Shimizu Takeshi, Shima Kensuke, Yoshino Ken-ichi, Yonezawa Kazuyoshi, Shimizu Tohru, Hayashi Hideo
Department of Microbiology, Institute of Basic Medical Sciences, University of Tsukuba, 1-1-1 Ten-nohdai, Tsukuba 305-8575, Japan.
J Bacteriol. 2002 May;184(10):2587-94. doi: 10.1128/JB.184.10.2587-2594.2002.
The proteins under the control of the two-component system VirR/VirS in Clostridium perfringens were analyzed by using two-dimensional gel electrophoresis of the culture supernatant from the wild type and the virR mutant. Based on matrix-assisted laser desorption ionization-time of flight/mass spectrometry, seven positively regulated proteins and eight negatively regulated proteins were identified. Transcriptome analysis confirmed that 7 of the 15 proteins were regulated by the VirR/VirS system at the transcriptional level, but the remaining proteins were modified with a VirR/VirS-directed protease at the posttranslation and secretion levels. We purified and characterized the VirR/VirS-directed protease from the culture supernatant and identified it as a kind of clostripain. Because this proteolytic activity was strongly inhibited by leupeptin and antipain, it was concluded that this protease was a member of the family of cysteine proteases of C. perfringens.
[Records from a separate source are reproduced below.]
-- ==== Sys2Proof/Machine/Operands.lean ====
section
/-! DEFINITION. The operand forms: reading a source register, reading and writing a destination register
(spec/10_state.md R31 to R33, spec/00_scope.md R16 `V[r]`). Scalars are used as they stand (30_encoding.md R102). -/

namespace Sys2Proof.Machine

/-- `V[r]` for a writable register (00_scope.md R16). -/
def State.readV (s : State) : VReg → Bits
  | .v0 => s.v0
  | .v1 => s.v1
  | .v2 => s.v2
  | .v3 => s.v3

/-- `V[r] <- v` (00_scope.md R16): the register is wholly replaced. -/
def State.writeV (s : State) (r : VReg) (v : Bits) : State :=
  match r with
  | .v0 => { s with v0 := v }
  | .v1 => { s with v1 := v }
  | .v2 => { s with v2 := v }
  | .v3 => { s with v3 := v }

/-- `V[rs]`: a register, or VG, which is hard-wired to GEN (10_state.md R33). -/
def State.readSrc (s : State) : VSrc → Bits
  | .reg r => s.readV r
  | .vg => Config.gen

end Sys2Proof.Machine
end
利用野生型和virR突变体培养上清液的二维凝胶电泳,对产气荚膜梭菌中受双组分系统VirR/VirS调控的蛋白质进行了分析。基于基质辅助激光解吸电离飞行时间质谱,鉴定出7种正调控蛋白和8种负调控蛋白。转录组分析证实,15种蛋白中的7种在转录水平上受VirR/VirS系统调控,但其余蛋白在翻译后和分泌水平上由VirR/VirS导向的蛋白酶进行修饰。我们从培养上清液中纯化并鉴定了VirR/VirS导向的蛋白酶,确定其为一种梭菌蛋白酶。由于这种蛋白水解活性受到亮抑蛋白酶肽和抗蛋白酶的强烈抑制,因此得出结论,该蛋白酶是产气荚膜梭菌半胱氨酸蛋白酶家族的一员。